After two more laps, they cross the line. Speeds of 30-32 knots are now commonplace here. The finish was Adam, Ravi then Matt.
The Classics had a slight delay in their first start, after their top mark needed resetting, but again got off cleanly. The Classics, favoured by ‘the gentlemen of a certain age’ are great fun to sail and tend to be more tactical. By no means slow, they are still the Worlds fastest single handed non foiling cat.
Scotty Anderson, the current World Champ, was the overnight leader and won the first race. But he was closely followed by Bruce Woodward and Andrew Landenberger in short order. This fleet is going to be closely fought.
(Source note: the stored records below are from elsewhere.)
-- ==== Sys2Proof/Laws/State.lean ====
section
/-!
SUPPORT. Field laws: for each update of a state, a thread or a task, one lemma for each field that it leaves alone, and the
reads that see what it wrote.
-/

namespace Sys2Proof.Machine

/-! ## Updates of the state -/

@[simp] theorem State.updTask_dtime (s : State) (a : Nat) (f : Task → Task) : (s.updTask a f).dtime = s.dtime := rfl
@[simp] theorem State.updTask_mem (s : State) (a : Nat) (f : Task → Task) : (s.updTask a f).mem = s.mem := rfl
@[simp] theorem State.updTask_homes (s : State) (a : Nat) (f : Task → Task) : (s.updTask a f).homes = s.homes := rfl
@[simp] theorem State.updTask_writes (s : State) (a : Nat) (f : Task → Task) : (s.updTask a f).writes = s.writes := rfl
@[simp] theorem State.updTask_poison (s : State) (a : Nat) (f : Task → Task) : (s.updTask a f).poison = s.poison := rfl
@[simp] theorem State.updTask_hostLines (s : State) (a : Nat) (f : Task → Task) : (s.updTask a f).hostLines = s.hostLines := rfl
@[simp] theorem State.updTask_cores (s : State) (a : Nat) (f : Task → Task) : (s.updTask a f).cores = s.cores := rfl
@[simp] theorem State.updTask_clusters (s : State) (a : Nat) (f : Task → Task) : (s.updTask a f).clusters = s.clusters := rfl
@[simp] theorem State.updTask_ctxs (s : State) (a : Nat) (f : Task → Task) : (s.updTask a f).ctxs = s.ctxs := rfl
@[simp] theorem State.updTask_launches (s : State) (a : Nat) (f : Task → Task) : (s.updTask a f).launches = s.launches := rfl
@[simp] theorem State.updTask_locks (s : State) (a : Nat) (f : Task → Task) : (s.updTask a f).locks = s.locks := rfl
@[simp] theorem State.updTask_engs (s : State) (a : Nat) (f : Task → Task) : (s.updTask a f).engs = s.engs := rfl
@[simp] theorem State.updTask_outs (s : State) (a : Nat) (f : Task → Task) : (s.updTask a f).outs = s.outs := rfl
@[simp] theorem State.updTask_replay (s : State) (a : Nat) (f : Task → Task) : (s.updTask a f).replay = s.replay := rfl
@[simp] theorem State.updTask_ports (s : State) (a : Nat) (f : Task → Task) : (s.updTask a f).ports = s.ports := rfl
@[simp] theorem State.updTask_regs (s : State) (a : Nat) (f : Task → Task) : (s.updTask a f).regs = s.regs := rfl
@[simp] theorem State.updTask_accn (s : State) (a : Nat) (f : Task → Task) : (s.updTask a f).accn = s.accn := rfl
@[simp] theorem State.updTask_nextId (s : State) (a : Nat) (f : Task → Task) : (s.updTask a f).nextId = s.nextId := rfl
@[simp] theorem State.updTask_epoch (s : State) (a : Nat) (f : Task → Task) : (s.updTask a f).epoch = s.epoch := rfl
@[simp] theorem State.updTask_turn (s : State) (a : Nat) (f : Task → Task) : (s.updTask a f).turn = s.turn := rfl
@[simp] theorem State.updTask_free (s : State) (a : Nat) (f : Task → Task) : (s.updTask a f).free = s.free := rfl
@[simp] theorem State.updTask_still (s : State) (a : Nat) (f : Task → Task) : (s.updTask a f).still = s.still := rfl
@[simp] theorem State.updTask_asked (s : State) (a : Nat) (f : Task → Task) : (s.updTask a f).asked = s.asked := rfl
@[simp] theorem State.updTask_issue (s : State) (a : Nat) (f : Task → Task) : (s.updTask a f).issue = s.issue := rfl
@[simp] theorem State.updTask_agenda (s : State) (a : Nat) (f : Task → Task) : (s.updTask a f).agenda = s.agenda := rfl
@[simp] theorem State.updTask_sent (s : State) (a : Nat) (f : Task → Task) : (s.updTask a f).sent = s.sent := rfl
@[simp] theorem State.updTask_hole (s : State) (a : Nat) (f : Task → Task) : (s.updTask a f).hole = s.hole := rfl
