-- ==== Sys2Proof/Tests/Slice0.lean ====
section
/-!
SUPPORT. Tests: words of the encoding tables, ill-formed terms, one step of a few instructions, and for each statement with
hypotheses a state and operands that meet them.
-/

namespace Sys2Proof.Tests

set_option Elab.async false

open Sys2Proof Sys2Proof.Machine

/-! ## Small states -/

/-- A thread at the test word with the listed registers. -/
def thr (r : List (Nat × Word)) : Thread := r.foldl (fun th p => th.setReg p.1 p.2) (Thread.start loadAddr 0 0)

/-- The task of the test word with the listed scalar registers. -/
def tsk (x : List (Nat × Word)) : Task := x.foldl (fun tk p => tk.setS p.1 p.2) loadTask

/-- The words of a record slot: base, extent, a stride of 4 bytes, word 6. -/
def recordAt (k base extent : Nat) (w6 : Word) : List (Nat × Word) :=
  [(8 * k, BitVec.ofNat 32 base), (8 * k + 1, BitVec.ofNat 32 (base / 4294967296)), (8 * k + 2, BitVec.ofNat 32 extent),
    (8 * k + 3, 4), (8 * k + 6, w6)]

/-- The task with one thread. -/
def own (tk : Task) (th : Thread) : Task := { tk with threads := [(0, th)] }

/-- The module in service with one task of one thread, which stands alone at the test word. -/
def one (tk : Task) (th : Thread) : State :=
  { State.reset with
    regs := { Regs.reset with level := 2 }
    tasks := [(1, own tk th)], ctxs := [(0, { loadCtx with tvec := 0x60000 })]
    launches := [(0, ⟨0, false, false, false, 1, 0, none, [], false⟩)]
    cores := [(0, { Core.empty with squads := [(0, ⟨1, 0, true⟩)], nextSquad := 1 })], accn := 2
    issue := ⟨1, [0], dword loadAddr, false⟩ }

/-- Memory that lists the tables of R367 for one page of 1 GiB from 0, the peer and window entries of peer 1 at 0x6000 and
0x7000, word 1 (2) and word 3 (99) of a list at 0x30100, 8 at 0x3FFE4, and `more` after 0x3010C. -/
def pagesOf (more : Memory) : Memory :=
  [(0x1000, 1), (0x1001, 0x20), (0x2000, 1), (0x2001, 0x30), (0x3000, 0x1F), (0x6000, 28), (0x6006, 1), (0x6007, 0x80),
    (0x7009, 0x10), (0x700F, 0xF0), (0x30104, 2), (0x3010C, 99)] ++ more ++ [(0x3FFE4, 8)]

/-- The same with that memory, and peer 1 behind window 0. -/
def mapped (tk : Task) (th : Thread) : State :=
  { one tk th with mem := pagesOf [], ctxs := [(0, { loadCtx with tvec := 0x60000, peert := 0x6000 })] }

/-- Where one thread stands alone at the test word. -/
theorem alone_in (s : State) (tk : Task) (th : Thread) (g : BitVec 3) (regs : List Nat)
    (hi : s.issue = ⟨1, [0], dword loadAddr, false⟩) (ht : s.tasks = [(1, own tk th)])
    (h : (s.issue.carries th && th.pred g.toNat && regs.all fun n => tk.holdsReg n && !s.awaits 1 0 n) = true)
    (hk : th.kept = none := by rfl) (hb : th.base = none := by rfl) :
    Alone s g regs 0 (own tk th) th := by
  simp only [Bool.and_eq_true, List.all_eq_true, Bool.not_eq_true'] at h
  have hs : (own tk th).seen th = own tk th := by simp [Task.seen, Thread.scalars, own, hk, hb]
  refine ⟨by rw [hi], by rw [State.task?, ht, hi]; exact congrArg some hs, rfl, h.1.1, h.1.2, fun n hn => ⟨(h.2 n hn).1, ?_⟩⟩
  rw [hi]
  exact (h.2 n hn).2

/-- What a next state has in register `n` of the one thread. -/
def regOf (n : Nat) : Out → Option Word
  | .next s => (s.thread? 1 0).map fun th => th.reg n
  | _ => none

/-- What a next state has in scalar register `n` of the task. -/
def sregOf (n : Nat) : Out → Option Word
  | .next s => (s.task? 1).map fun tk => tk.sreg n
  | _ => none

/-- The one thread of a next state. -/
def threadOf : Out → Option Thread
  | .next s => s.thread? 1 0
  | _ => none

/-- The instruction that a step picks. -/
def picks (w : Nat) : Option Instr := (State.pick (State.reset.withFetchWord 32 w)).1

/-! ## Ill-formed terms and words -/

theorem test_reserved_codes :
    Instr.formOk (.icmp ⟨false, 0, 0, 0, 0, 0, 6⟩) = false ∧ Instr.formOk (.icmp ⟨false, 0, 0, 0, 0, 0, 5⟩) = true ∧
    Instr.formOk (.fcmp ⟨false, 0, 0, 0, 0, 0, 5⟩) = false ∧ Instr.formOk (.fadd ⟨false, 0, 0, 0, 0, false, 5⟩) = false ∧
    Instr.formOk (.fadd ⟨false, 0, 0, 0, 0, false, 4⟩) = true ∧ Instr.formOk (.fsqrt ⟨false, 0, 0, 0, 5⟩) = false ∧
    Instr.formOk (.fcvt ⟨false, 0, 0, 0, 29, 0⟩) = false ∧ Instr.formOk (.bcast ⟨false, 0, 0, 0, 0, 3⟩) = false ∧
    Instr.formOk (.rng ⟨false, 0, 0, 3⟩) = false ∧ Instr.formOk (.atom ⟨false, 0, 0, 0, 0, 0, 7⟩) = false ∧
    Instr.formOk (.red ⟨false, 0, 0, 0, 0, 0, 6⟩) = false ∧ Instr.formOk (.mfill ⟨false, 0, 0, 0, 3⟩) = false := by decide

theorem test_guards :
    Instr.guardOk (.sysrd ⟨false, 1, 0, 1, true, false⟩) = false ∧ Instr.guardOk (.sysrd ⟨false, 0, 0, 1, true, false⟩) = true ∧
    Instr.guardOk (.syswr ⟨false, 1, 0x0B, 0, true, false⟩) = false := by decide

theorem test_operands :
    Instr.operandOk (.ret 0 1) = false ∧ Instr.operandOk (.ret 0 62) = true ∧
    Instr.operandOk (.sysrd ⟨false, 0, 0, 0x13, false, false⟩) = false ∧
    Instr.operandOk (.sysrd ⟨false, 0, 0, 0x00, true, false⟩) = false ∧
    Instr.operandOk (.syswr ⟨false, 0, 0x07, 0, false, false⟩) = false ∧
    Instr.operandOk (.syswr ⟨true, 0, 0x08, 0, false, false⟩) = false ∧
    Instr.operandOk (.syswr ⟨false, 0, 0x08, 0, false, true⟩) = false ∧
    Instr.operandOk (.syswr ⟨false, 0, 0x0B, 0, false, false⟩) = false ∧
    Instr.operandOk (.icmp ⟨false, 0, 1, 1, 0, 0, 0⟩) = false ∧ Instr.operandOk (.icmp ⟨false, 0, 0, 0, 0, 0, 0⟩) = true ∧
    Instr.operandOk (.pand ⟨false, 0, 8, 0, 0⟩) = false ∧ Instr.operandOk (.sadd ⟨false, 160, 0, 0⟩) = false ∧
    Instr.operandOk (.sadd ⟨false, 159, 160, 0⟩) = false ∧ Instr.operandOk (.sadd ⟨false, 159, 159, 192⟩) = true ∧
    Instr.operandOk (.fcvt ⟨false, 0, 1, 0, 2, 0⟩) = false ∧ Instr.operandOk (.fcvt ⟨false, 0, 0, 1, 4, 0⟩) = false ∧
    Instr.operandOk (.bcast ⟨false, 0, 0, 0, 63, 2⟩) = false ∧ Instr.operandOk (.rng ⟨false, 0, 1, 2⟩) = false ∧
    Instr.operandOk (.cas2 ⟨false, 0, 2, 0, 0, 0⟩) = false ∧ Instr.operandOk (.mcas ⟨false, 0, 8, 2, 0, 0⟩) = false ∧
    Instr.operandOk (.enq ⟨false, 0, 0, 0, 20, 0⟩) = false ∧ Instr.operandOk (.enq ⟨false, 0, 0, 0, 19, 0⟩) = true ∧
    Instr.operandOk (.tsave 41 false) = false ∧ Instr.operandOk (.tsave 56 true) = true := by decide

theorem test_decode_refuses :
    (decode 0x00000007).toOption = none ∧ (decode 0x82000000).toOption = none ∧ (decode 0x00400000).toOption = none ∧
    (decode 0x78290003).toOption = none ∧ decodeTableWord 32 0x08420C20 = (decode 0x08420C20).toOption := by decide

/-! ## A step fetches and runs the word that is placed -/

theorem test_step_picks_iadd : picks 0x08410820 = some (.iadd ⟨false, 1, 1, 2, 2, false⟩) := by decide +kernel

theorem test_step_picks_smovi : (picks 0x25000001) = (decode 0x25000001).toOption := by decide +kernel

theorem test_step_picks_chain : picks 0x061E0000 = some (.rep ⟨3, 6, 0, 0, 0⟩) := by decide +kernel

/-! ## Words of the encoding tables -/

theorem test_decode_control1 :
    (decode 0x80000000).toOption = none ∧ (decode 0).toOption = some (.nop false) ∧
    (decode 0x00C00001).toOption = some (.exit 3) ∧
    (decode 0x00C04002).toOption = some (.ret 3 16) ∧
    (decode 0x80C00183).toOption = some (.brk true 3 24) ∧
    (decode 0x80281C34).toOption = some (.sysrd ⟨true, 0, 40, 7, true, true⟩) ∧
    (decode 0x00CE4035).toOption = some (.syswr ⟨false, 3, 14, 16, true, true⟩) ∧
    (decode 0x00C04006).toOption = some (.brx 3 16) ∧
    (decode 0x02EA5A5A).toOption = some (.bra 3 0x2a5a5a) ∧
    (decode 0x04EA5A5A).toOption = some (.call 3 0x2a5a5a) ∧
    (decode 0x072D6C00).toOption = some (.rep ⟨37, 5, 1, 2, 3⟩) := by decide

theorem test_decode_vector1 :
    (decode 0x88E84188).toOption = some (.iadd ⟨true, 3, 40, 16, 24, true⟩) ∧
    (decode 0x88E84189).toOption = some (.isub ⟨true, 3, 40, 16, 24, true⟩) ∧
    (decode 0x88E8418A).toOption = some (.imul ⟨true, 3, 40, 16, 24, true⟩) ∧
    (decode 0x88E8418B).toOption = some (.imulhS32 ⟨true, 3, 40, 16, 24, true⟩) ∧
    (decode 0x88E8418C).toOption = some (.imulhN32 ⟨true, 3, 40, 16, 24, true⟩) ∧
    (decode 0x88E8418D).toOption = some (.imad ⟨true, 3, 40, 16, 24, true⟩) ∧
    (decode 0x88E8418E).toOption = some (.lea ⟨true, 3, 40, 16, 24, true⟩) ∧
    (decode 0x8AE84189).toOption = some (.imin ⟨true, 3, 40, 16, 24, true, true⟩) ∧
    (decode 0x8AE8418B).toOption = some (.imax ⟨true, 3, 40, 16, 24, true, true⟩) ∧
    (decode 0x8AE84004).toOption = some (.iabs ⟨true, 3, 40, 16⟩) ∧
    (decode 0x8AE84005).toOption = some (.ineg ⟨true, 3, 40, 16⟩) ∧
    (decode 0x8AE84006).toOption = some (.mov ⟨true, 3, 40, 16⟩) ∧
    (decode 0x8CE842A5).toOption = some (.iaddImm ⟨true, 3, 40, 16, 0x2a5⟩) ∧
    (decode 0x8EE842A5).toOption = some (.andImm ⟨true, 3, 40, 16, 0x2a5⟩) := by decide

theorem test_decode_vector2 :
    (decode 0x90E842A5).toOption = some (.orImm ⟨true, 3, 40, 16, 0x2a5⟩) ∧
    (decode 0x92E842A5).toOption = some (.xorImm ⟨true, 3, 40, 16, 0x2a5⟩) ∧
    (decode 0x94E84013).toOption = some (.shlImm ⟨true, 3, 40, 16, 19⟩) ∧
    (decode 0x94E84113).toOption = some (.shrImm ⟨true, 3, 40, 16, 19⟩) ∧
    (decode 0x94E84213).toOption = some (.sarImm ⟨true, 3, 40, 16, 19⟩) ∧
    (decode 0x94E84313).toOption = some (.rotlImm ⟨true, 3, 40, 16, 19⟩) ∧
    (decode 0x96E802A5).toOption = some (.movi ⟨true, 3, 40, 0x2a5⟩) ∧
    (decode 0x98E84188).toOption = some (.and ⟨true, 3, 40, 16, 24, true⟩) ∧
    (decode 0x98E84189).toOption = some (.or ⟨true, 3, 40, 16, 24, true⟩) ∧
    (decode 0x98E8418A).toOption = some (.xor ⟨true, 3, 40, 16, 24, true⟩) ∧
    (decode 0x98E8418B).toOption = some (.andn ⟨true, 3, 40, 16, 24, true⟩) ∧
    (decode 0x98E84004).toOption = some (.not ⟨true, 3, 40, 16⟩) ∧
    (decode 0x98E84005).toOption = some (.popc ⟨true, 3, 40, 16⟩) ∧
    (decode 0x98E84006).toOption = some (.clz ⟨true, 3, 40, 16⟩) := by decide

theorem test_decode_vector3 :
    (decode 0x98E84007).toOption = some (.brev ⟨true, 3, 40, 16⟩) ∧
    (decode 0x9AE84188).toOption = some (.shl ⟨true, 3, 40, 16, 24, true⟩) ∧
    (decode 0x9AE84189).toOption = some (.shr ⟨true, 3, 40, 16, 24, true⟩) ∧
    (decode 0x9AE8418A).toOption = some (.sar ⟨true, 3, 40, 16, 24, true⟩) ∧
    (decode 0x9AE8418B).toOption = some (.rotl ⟨true, 3, 40, 16, 24, true⟩) ∧
    (decode 0x9AE8418D).toOption = some (.bfx ⟨true, 3, 40, 16, 24, true, true⟩) ∧
    (decode 0x9AE8418E).toOption = some (.bfi ⟨true, 3, 40, 16, 24, true⟩) ∧
    (decode 0x9CDD4184).toOption = some (.icmp ⟨true, 3, 3, 5, 16, 24, 4⟩) ∧
    (decode 0x9EE8418E).toOption = some (.sel ⟨true, 3, 40, 16, 24, true, 6⟩) ∧
    (decode 0xA0C51870).toOption = some (.pand ⟨true, 3, 5, 6, 7⟩) ∧
    (decode 0xA0C51871).toOption = some (.por ⟨true, 3, 5, 6, 7⟩) ∧
    (decode 0xA0C51872).toOption = some (.pxor ⟨true, 3, 5, 6, 7⟩) ∧
    (decode 0xA0C51803).toOption = some (.pnot ⟨true, 3, 5, 6⟩) ∧
    (decode 0xA0C51804).toOption = some (.pmov ⟨true, 3, 5, 6⟩) := by decide

theorem test_decode_scalar1 :
    (decode 0xA32D90C2).toOption = some (.sadd ⟨true, 150, 200, 97⟩) ∧
    (decode 0xA32D90C3).toOption = some (.ssub ⟨true, 150, 200, 97⟩) ∧
    (decode 0xA52D90C2).toOption = some (.smul ⟨true, 150, 200, 97⟩) ∧
    (decode 0xA52D90C3).toOption = some (.scmp ⟨true, 150, 200, 97⟩) ∧
    (decode 0xA72D90C2).toOption = some (.smin ⟨true, 150, 200, 97⟩) ∧
    (decode 0xA72D90C3).toOption = some (.smax ⟨true, 150, 200, 97⟩) ∧
    (decode 0xA92D90C2).toOption = some (.sand ⟨true, 150, 200, 97⟩) ∧
    (decode 0xA92D90C3).toOption = some (.sor ⟨true, 150, 200, 97⟩) ∧
    (decode 0xAB2D90C2).toOption = some (.sxor ⟨true, 150, 200, 97⟩) ∧
    (decode 0xAB2D90C3).toOption = some (.sshl ⟨true, 150, 200, 97⟩) ∧
    (decode 0xAD2D90C2).toOption = some (.sshr ⟨true, 150, 200, 97⟩) ∧
    (decode 0xAD2D90C3).toOption = some (.ssar ⟨true, 150, 200, 97⟩) ∧
    (decode 0xAF2D5A5A).toOption = some (.smovi ⟨true, 150, 0x15a5a⟩) ∧
    (decode 0xB12D5A5A).toOption = some (.smovh ⟨true, 150, 0x15a5a⟩) := by decide

theorem test_decode_float1 :
    (decode 0xB2E8418C).toOption = some (.fadd ⟨true, 3, 40, 16, 24, true, 4⟩) ∧
    (decode 0xB4E8418C).toOption = some (.fsub ⟨true, 3, 40, 16, 24, true, 4⟩) ∧
    (decode 0xB6E8418C).toOption = some (.fmul ⟨true, 3, 40, 16, 24, true, 4⟩) ∧
    (decode 0xB8E8418C).toOption = some (.ffma ⟨true, 3, 40, 16, 24, true, 4⟩) ∧
    (decode 0xBAE8418C).toOption = some (.fdiv ⟨true, 3, 40, 16, 24, true, 4⟩) ∧
    (decode 0xBCE84188).toOption = some (.fmin ⟨true, 3, 40, 16, 24, true⟩) ∧
    (decode 0xBCE84189).toOption = some (.fmax ⟨true, 3, 40, 16, 24, true⟩) ∧
    (decode 0xBEE84004).toOption = some (.fsqrt ⟨true, 3, 40, 16, 4⟩) ∧
    (decode 0xBEE84014).toOption = some (.frcp ⟨true, 3, 40, 16, 4⟩) ∧
    (decode 0xBEE84024).toOption = some (.frsq ⟨true, 3, 40, 16, 4⟩) ∧
    (decode 0xBEE84034).toOption = some (.frnd ⟨true, 3, 40, 16, 4⟩) ∧
    (decode 0xC0DD4184).toOption = some (.fcmp ⟨true, 3, 3, 5, 16, 24, 4⟩) ∧
    (decode 0xC2E84134).toOption = some (.fcvt ⟨true, 3, 40, 16, 19, 4⟩) ∧
    (decode 0xC4E84188).toOption = some (.badd2 ⟨true, 3, 40, 16, 24, true⟩) := by decide

theorem test_decode_float2 :
    (decode 0xC4E84189).toOption = some (.bmul2 ⟨true, 3, 40, 16, 24, true⟩) ∧
    (decode 0xC4E8418A).toOption = some (.bfma2 ⟨true, 3, 40, 16, 24, true⟩) ∧
    (decode 0xC6E84000).toOption = some (.fex2 ⟨true, 3, 40, 16⟩) ∧
    (decode 0xC6E84010).toOption = some (.flg2 ⟨true, 3, 40, 16⟩) ∧
    (decode 0xC6E84020).toOption = some (.fsin ⟨true, 3, 40, 16⟩) ∧
    (decode 0xC6E84030).toOption = some (.fcos ⟨true, 3, 40, 16⟩) := by decide

theorem test_decode_lanes1 :
    (decode 0xC8E84181).toOption = some (.perm ⟨true, 3, 40, 16, 24, 1⟩) ∧
    (decode 0xCAE84181).toOption = some (.bcast ⟨true, 3, 40, 16, 24, 1⟩) ∧
    (decode 0xCAE80185).toOption = some (.laneq ⟨true, 3, 40, 24, 1⟩) ∧
    (decode 0xCAE81989).toOption = some (.vote ⟨true, 3, 40, 6, 24, 1⟩) ∧
    (decode 0xCAE8000D).toOption = some (.rng ⟨true, 3, 40, 1⟩) ∧
    (decode 0xCCE84186).toOption = some (.lred ⟨true, 3, 40, 16, 24, 6⟩) ∧
    (decode 0xCCE8418E).toOption = some (.lscan ⟨true, 3, 40, 16, 24, 6⟩) := by decide

theorem test_decode_memory1 :
    (decode 0xCEE881B6).toOption = some (.ld ⟨true, 3, 40, 32, 13, 2, true, 2⟩) ∧
    (decode 0xD0E881B6).toOption = some (.st ⟨true, 3, 40, 32, 13, 2, true, 2⟩) ∧
    (decode 0xD2E881B4).toOption = some (.lds ⟨true, 3, 40, 32, 13, 2, true⟩) ∧
    (decode 0xD4E881B4).toOption = some (.sts ⟨true, 3, 40, 32, 13, 2, true⟩) ∧
    (decode 0xD6E881B6).toOption = some (.ldp ⟨true, 3, 40, 32, 13, 2, true, 2⟩) ∧
    (decode 0xD8E881B6).toOption = some (.stp ⟨true, 3, 40, 32, 13, 2, true, 2⟩) ∧
    (decode 0xDAE881B5).toOption = some (.atom ⟨true, 3, 40, 32, 13, 2, 5⟩) ∧
    (decode 0xDCE881B6).toOption = some (.cas ⟨true, 3, 40, 32, 13, 2, 6⟩) ∧
    (decode 0xDEE881B0).toOption = some (.cas2 ⟨true, 3, 40, 32, 13, 2⟩) ∧
    (decode 0xDEE881B1).toOption = some (.mcas ⟨true, 3, 40, 32, 13, 2⟩) ∧
    (decode 0xE0E881B5).toOption = some (.red ⟨true, 3, 40, 32, 13, 2, 5⟩) ∧
    (decode 0xE2E881B1).toOption = some (.ldsum ⟨true, 3, 40, 32, 13, 2, true⟩) ∧
    (decode 0xE4E881B0).toOption = some (.enq ⟨true, 3, 40, 32, 13, 2⟩) ∧
    (decode 0xE4E881B1).toOption = some (.chase ⟨true, 3, 40, 32, 13, 2⟩) := by decide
Race two, was similar to the first, although there was a drop in wind for the first half, causing holes to open up in both fleets. Adam, Ravi and Stevie weas the Open order, meanwhile on the Classics, Scotty was done by his old nemesis Landy who had found his form again beating him into second, with Chris Cairns snapping up third.
Race three was more animated. The wind was back up again. The Foilers were started, but this time Ravi seemed to have been the only one to have spotted a significant windshift at the gun, and just rocketed off at a pace that took the rest by surprise, leaving them all chasing like a pack of hounds after the fox. He then tacked across, possibly earlier than he should have done, but his separation was such that it made little difference.
At the bottom, he led nicely, but Adam had found the afterburner gate and was closing him down. But Ravi kept ahead, made no errors and crossed the line after a last-minute tack for it, winning by about 30m. Third was Matt who sailed another faultless race.
The Classics last race was a good tactical affair again. Nip and tuck, tacking on shifts etc. And coming down to the finish line, it was Matt Johnson at the line. Matt has had a consistent regatta so far, featuring a bad race, then a good race etc. This was on his good race cycle as he just pipped Landy at the line. It was then that the day’s crown-pleaser finale happened.
David MacKenzie was battling with Scotty for the final podium position. As they reached the committee boat, Scotty did what 100 m sprinters do, and lunged for the line, in this case he did a sudden violent bearaway as he crossed the bows of the committee boat. At this point, he became detached from the boat as inertia won out over friction. He shot off the tramp, still attached to the trapeze, but with such force that he pulled the boat over to windward. There was a brief tussle as the windtried to push the mast back vertical, but by now the boat was travelling down the side of the hapless old vintage committee boat at a 45 degree angle of heel to windward, before finally deciding to flop over. Scotty was still involved and, in the water, fixed to the boat, drifting down the side, and valiantly trying to argue that he had finished. However, the PRO pointed out that the finish line was infact at the stern of the vessel, and he was still yet to finish. The World Champion accepted this, and after righting his boat, did his penalty turn and salvaged a valuable point. So we must all now not mention this again, move on please. Just look at the photo sequences, nod wisely and learn from his tragic, all too human error.
In the end, the classic fleet finished Bruce, leading Scotty, and then Chris. Game on again tomorrow afternoon, but with possibly a little less wind.